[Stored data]
+ + + + + + +
/-! ### The register table of R217 -/
def MDE_TPH_CFG_EN : Fld := ⟨0x0A8_0000, 0, 1, 1, .rw⟩
def MDE_TPH_CFG_BATCH_EN : Fld := ⟨0x0A8_0000, 1, 1, 1, .rw⟩
def MDE_TPH_CFG_BATCH_ACCEPT : Fld := ⟨0x0A8_0000, 2, 1, 1, .rw⟩
def MDE_TPH_CFG_LOAD_WAIT : Fld := ⟨0x0A8_0000, 16, 16, 2048, .rw⟩
def MDE_TPH_SIZE_LOG2_BUCKETS : Fld := ⟨0x0A8_0004, 0, 6, 0, .rw⟩
def MDE_TPH_BASE_BASE : Fld := ⟨0x0A8_0008, 20, 44, 0, .rw⟩
def MDE_TPH_BATCH_MAX_ENTRIES : Fld := ⟨0x0A8_0010, 0, 24, 0x20_0000, .rw⟩
def MDE_TPH_STS_ACTIVE : Fld := ⟨0x0A8_0014, 0, 1, 0, .ro⟩
def MDE_TPH_STS_LOADING : Fld := ⟨0x0A8_0014, 1, 1, 0, .ro⟩
def MDE_TPH_STS_MC_USED : Fld := ⟨0x0A8_0014, 16, 15, 0, .ro⟩
def MDE_TPH_BATCH_SEQ_SEQ : Fld := ⟨0x0A8_0018, 0, 32, 0, .ro⟩
def MDE_TPH_LOOKUPS_COUNT : Fld := ⟨0x0A8_0040, 0, 64, 0, .ro⟩
def MDE_TPH_HOOKS_COUNT : Fld := ⟨0x0A8_0048, 0, 64, 0, .ro⟩
def MDE_TPH_HOOK_HITS_COUNT : Fld := ⟨0x0A8_0050, 0, 64, 0, .ro⟩
def MDE_TPH_LOADS_COUNT : Fld := ⟨0x0A8_0058, 0, 64, 0, .ro⟩
def MDE_TPH_MATCHES_COUNT : Fld := ⟨0x0A8_0060, 0, 64, 0, .ro⟩
def MDE_TPH_VERIFY_FAIL_COUNT : Fld := ⟨0x0A8_0068, 0, 64, 0, .ro⟩
def MDE_TPH_INSERTS_COUNT : Fld := ⟨0x0A8_0070, 0, 64, 0, .ro⟩
def MDE_TPH_INSERT_DROP_COUNT : Fld := ⟨0x0A8_0078, 0, 64, 0, .ro⟩
def MDE_TPH_BATCH_SENT_COUNT : Fld := ⟨0x0A8_0080, 0, 64, 0, .ro⟩
def MDE_TPH_BATCH_RECV_COUNT : Fld := ⟨0x0A8_0088, 0, 64, 0, .ro⟩
def MDE_TPH_BATCH_LOST_COUNT : Fld := ⟨0x0A8_0090, 0, 64, 0, .ro⟩
def MDE_TPH_LOAD_TIMEOUT_COUNT : Fld := ⟨0x0A8_0098, 0, 64, 0, .ro⟩

/-! ### The register table of R218 -/
def SLI_FPU_STS_BUSY (s u : Nat) : Fld := ⟨sliceBase s + 0x04_0000 + u * 0x1000 + 0x000, 0, 1, 0, .ro⟩
def SLI_FPU_STS_FAULT (s u : Nat) : Fld := ⟨sliceBase s + 0x04_0000 + u * 0x1000 + 0x000, 1, 1, 0, .ro⟩
def SLI_FPU_GRAINS_COUNT (s u : Nat) : Fld := ⟨sliceBase s + 0x04_0000 + u * 0x1000 + 0x008, 0, 64, 0, .ro⟩
def SLI_FPU_WAIT_GRAINS (s : Nat) : Fld := ⟨sliceBase s + 0x05_0000, 0, 20, 0, .ro⟩

/-! ### The register table of R219 -/
def SLI_SNC_STS_BUSY (s u : Nat) : Fld := ⟨sliceBase s + 0x06_0000 + u * 0x4000 + 0x000, 0, 1, 0, .ro⟩
def SLI_SNC_STS_FAULT (s u : Nat) : Fld := ⟨sliceBase s + 0x06_0000 + u * 0x4000 + 0x000, 1, 1, 0, .ro⟩
def SLI_SNC_STS_LEVEL (s u : Nat) : Fld := ⟨sliceBase s + 0x06_0000 + u * 0x4000 + 0x000, 4, 3, 0, .ro⟩
def SLI_SNC_IN_BYTES (s u : Nat) : Fld := ⟨sliceBase s + 0x06_0000 + u * 0x4000 + 0x008, 0, 64, 0, .ro⟩
def SLI_SNC_OUT_BYTES (s u : Nat) : Fld := ⟨sliceBase s + 0x06_0000 + u * 0x4000 + 0x010, 0, 64, 0, .ro⟩
def SLI_SNC_RAW_COUNT (s u : Nat) : Fld := ⟨sliceBase s + 0x06_0000 + u * 0x4000 + 0x018, 0, 64, 0, .ro⟩
def SLI_SNC_CTL_PRESSURE_DOWN (s : Nat) : Fld := ⟨sliceBase s + 0x07_0000, 0, 1, 1, .rw⟩
def SLI_SNC_SLICE_STS_PRESSURED (s : Nat) : Fld := ⟨sliceBase s + 0x07_0004, 0, 1, 0, .ro⟩
def SLI_SNC_SLICE_STS_WAITING (s : Nat) : Fld := ⟨sliceBase s + 0x07_0004, 16, 16, 0, .ro⟩

/-! ### The register table of R220 -/
def SLI_SND_STS_BUSY (s u : Nat) : Fld := ⟨sliceBase s + 0x08_0000 + u * 0x4000 + 0x000, 0, 1, 0, .ro⟩
def SLI_SND_STS_FAULT (s u : Nat) : Fld := ⟨sliceBase s + 0x08_0000 + u * 0x4000 + 0x000, 1, 1, 0, .ro⟩
def SLI_SND_OUT_BYTES (s u : Nat) : Fld := ⟨sliceBase s + 0x08_0000 + u * 0x4000 + 0x008, 0, 64, 0, .ro⟩
def SLI_SND_CRC_FAIL_COUNT (s u : Nat) : Fld := ⟨sliceBase s + 0x08_0000 + u * 0x4000 + 0x010, 0, 32, 0, .ro⟩
def SLI_SND_MALFORMED_COUNT (s u : Nat) : Fld := ⟨sliceBase s + 0x08_0000 + u * 0x4000 + 0x014, 0, 32, 0, .ro⟩

/-! ### The register table of R262 -/
def KEY_CMD_OP : Fld := ⟨0x040_0000, 0, 3, 0, .rw⟩
def KEY_CMD_HWM_VALID : Fld := ⟨0x040_0000, 3, 1, 0, .rw⟩
def KEY_CMD_SLOT : Fld := ⟨0x040_0000, 4, 12, 0, .rw⟩
def KEY_STS_BUSY : Fld := ⟨0x040_0004, 0, 1, 0, .ro⟩
def KEY_STS_CMD_LOST : Fld := ⟨0x040_0004, 1, 1, 0, .w1c⟩
def KEY_STS_LOCKED : Fld := ⟨0x040_0004, 2, 1, 0, .ro⟩
def KEY_STS_HEAD : Fld := ⟨0x040_0004, 3, 1, 0 /- strap -/, .ro⟩
def KEY_STS_STATUS : Fld := ⟨0x040_0004, 8, 8, 0, .ro⟩
def KEY_STS_READY_SLOTS : Fld := ⟨0x040_0004, 16, 13, 0, .ro⟩
def KEY_CFG_META_ENC : Fld := ⟨0x040_0008, 0, 1, 0, .rw⟩
def KEY_LOAD_GEN_GEN : Fld := ⟨0x040_0030, 0, 15, 0, .rw⟩
def KEY_LOAD_HWM_HWM : Fld := ⟨0x040_0034, 0, 49, 0, .rw⟩
def KEY_TAG_FAIL_COUNT : Fld := ⟨0x040_0040, 0, 32, 0, .ro⟩
def KEY_ABORTS_COUNT : Fld := ⟨0x040_0044, 0, 32, 0, .ro⟩

/-! ### The register table of R264 -/
def SLI_GCM_STS_BUSY (s u : Nat) : Fld := ⟨sliceBase s + 0x0A_0000 + u * 0x8000 + 0x000, 0, 1, 0, .ro⟩
def SLI_GCM_STS_FAULT (s u : Nat) : Fld := ⟨sliceBase s + 0x0A_0000 + u * 0x8000 + 0x000, 1, 1, 0, .ro⟩
def SLI_GCM_STS_SERVING_BOTH (s u : Nat) : Fld := ⟨sliceBase s + 0x0A_0000 + u * 0x8000 + 0x000, 2, 1, 0, .ro⟩
def SLI_GCM_BYTES_BYTES (s u : Nat) : Fld := ⟨sliceBase s + 0x0A_0000 + u * 0x8000 + 0x008, 0, 64, 0, .ro⟩
def SLI_GCM_JOBS_COUNT (s u : Nat) : Fld := ⟨sliceBase s + 0x0A_0000 + u * 0x8000 + 0x010, 0, 64, 0, .ro⟩
def SLI_GCM_TAG_FAIL_COUNT (s u : Nat) : Fld := ⟨sliceBase s + 0x0A_0000 + u * 0x8000 + 0x018, 0, 32, 0, .ro⟩
def SLI_GCM_ABORTED_COUNT (s u : Nat) : Fld := ⟨sliceBase s + 0x0A_0000 + u * 0x8000 + 0x01C, 0, 32, 0, .ro⟩
def SLI_GCM_RETRY_COUNT (s u : Nat) : Fld := ⟨sliceBase s + 0x0A_0000 + u * 0x8000 + 0x020, 0, 32, 0, .ro⟩

/-! ### The register table of R302 -/
def GLB_LAY_DATA_GEOM_K : Fld := ⟨0x300, 0, 5, 12, .rw⟩
def GLB_LAY_DATA_GEOM_M : Fld := ⟨0x300, 8, 3, 2, .rw⟩
def GLB_LAY_META_GEOM_K : Fld := ⟨0x304, 0, 5, 4, .rw⟩
def GLB_LAY_META_GEOM_M : Fld := ⟨0x304, 8, 3, 3, .rw⟩
def GLB_LAY_SEG_AGE_BEATS : Fld := ⟨0x308, 0, 24, 16384, .rw⟩
def GLB_LAY_VERIFY_TIMEOUT : Fld := ⟨0x30C, 0, 24, 0x20_0000, .rw⟩
def GLB_LAY_SCRUB_EN : Fld := ⟨0x310, 0, 1, 1, .rw⟩
def GLB_LAY_SCRUB_RATE : Fld := ⟨0x310, 16, 16, 8192, .rw⟩
def GLB_LAY_STS_INFLIGHT : Fld := ⟨0x314, 0, 13, 0, .ro⟩
def GLB_LAY_STS_FULL : Fld := ⟨0x314, 13, 1, 0, .ro⟩
def GLB_LAY_STS_ID_WAIT : Fld := ⟨0x314, 14, 1, 0, .ro⟩
def GLB_LAY_STS_DRIVE_WAIT : Fld := ⟨0x314, 15, 1, 0, .ro⟩
def GLB_LAY_STS_VERIFY_WAIT : Fld := ⟨0x314, 16, 16, 0, .ro⟩
def GLB_LAY_SCRUB_POS_SEGMENT : Fld := ⟨0x318, 0, 32, 0, .ro⟩
def GLB_LAY_VERIFIED_COUNT : Fld := ⟨0x320, 0, 32, 0, .ro⟩
def GLB_LAY_FAILED_COUNT : Fld := ⟨0x324, 0, 32, 0, .ro⟩
def GLB_LAY_ABANDONED_COUNT : Fld := ⟨0x328, 0, 32, 0, .ro⟩
def GLB_LAY_LATE_COUNT : Fld := ⟨0x32C, 0, 32, 0, .ro⟩

/-! ### The register table of R304 -/
def SLI_ECU_STS_BUSY (s : Nat) : Fld := ⟨sliceBase s + 0x0C_0000, 0, 1, 0, .ro⟩
def SLI_ECU_STS_FAULT (s : Nat) : Fld := ⟨sliceBase s + 0x0C_0000, 1, 1, 0, .ro⟩
def SLI_ECU_OPEN_SEG_SEGMENT (s : Nat) : Fld := ⟨sliceBase s + 0x0C_0004, 0, 32, 0, .ro⟩
def SLI_ECU_PARITY_BYTES (s : Nat) : Fld := ⟨sliceBase s + 0x0C_0008, 0, 64, 0, .ro⟩
def SLI_ECU_RECON_COUNT (s : Nat) : Fld := ⟨sliceBase s + 0x0C_0010, 0, 32, 0, .ro⟩
def SLI_ECU_ROUNDS_COUNT (s : Nat) : Fld := ⟨sliceBase s + 0x0C_0014, 0, 32, 0, .ro⟩
def SLI_ECU_UNRECOV_COUNT (s : Nat) : Fld := ⟨sliceBase s + 0x0C_0018, 0, 32, 0, .ro⟩
def SLI_ECU_RETRY_COUNT (s : Nat) : Fld := ⟨sliceBase s + 0x0C_001C, 0, 32, 0, .ro⟩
+ + + + + + +
* [What to do]
Transcribe exactly, and only, the lines from the opening line of the records through the line containing "def MDE_TPH_HOOK_HITS_COUNT : Fld".

* [Exercise solution]
/-! ### The register table of R217 -/
def MDE_TPH_CFG_EN : Fld := ⟨0x0A8_0000, 0, 1, 1, .rw⟩
def MDE_TPH_CFG_BATCH_EN : Fld := ⟨0x0A8_0000, 1, 1, 1, .rw⟩
def MDE_TPH_CFG_BATCH_ACCEPT : Fld := ⟨0x0A8_0000, 2, 1, 1, .rw⟩
def MDE_TPH_CFG_LOAD_WAIT : Fld := ⟨0x0A8_0000, 16, 16, 2048, .rw⟩
def MDE_TPH_SIZE_LOG2_BUCKETS : Fld := ⟨0x0A8_0004, 0, 6, 0, .rw⟩
def MDE_TPH_BASE_BASE : Fld := ⟨0x0A8_0008, 20, 44, 0, .rw⟩
def MDE_TPH_BATCH_MAX_ENTRIES : Fld := ⟨0x0A8_0010, 0, 24, 0x20_0000, .rw⟩
def MDE_TPH_STS_ACTIVE : Fld := ⟨0x0A8_0014, 0, 1, 0, .ro⟩
def MDE_TPH_STS_LOADING : Fld := ⟨0x0A8_0014, 1, 1, 0, .ro⟩
def MDE_TPH_STS_MC_USED : Fld := ⟨0x0A8_0014, 16, 15, 0, .ro⟩
def MDE_TPH_BATCH_SEQ_SEQ : Fld := ⟨0x0A8_0018, 0, 32, 0, .ro⟩
def MDE_TPH_LOOKUPS_COUNT : Fld := ⟨0x0A8_0040, 0, 64, 0, .ro⟩
def MDE_TPH_HOOKS_COUNT : Fld := ⟨0x0A8_0048, 0, 64, 0, .ro⟩
def MDE_TPH_HOOK_HITS_COUNT : Fld := ⟨0x0A8_0050, 0, 64, 0, .ro⟩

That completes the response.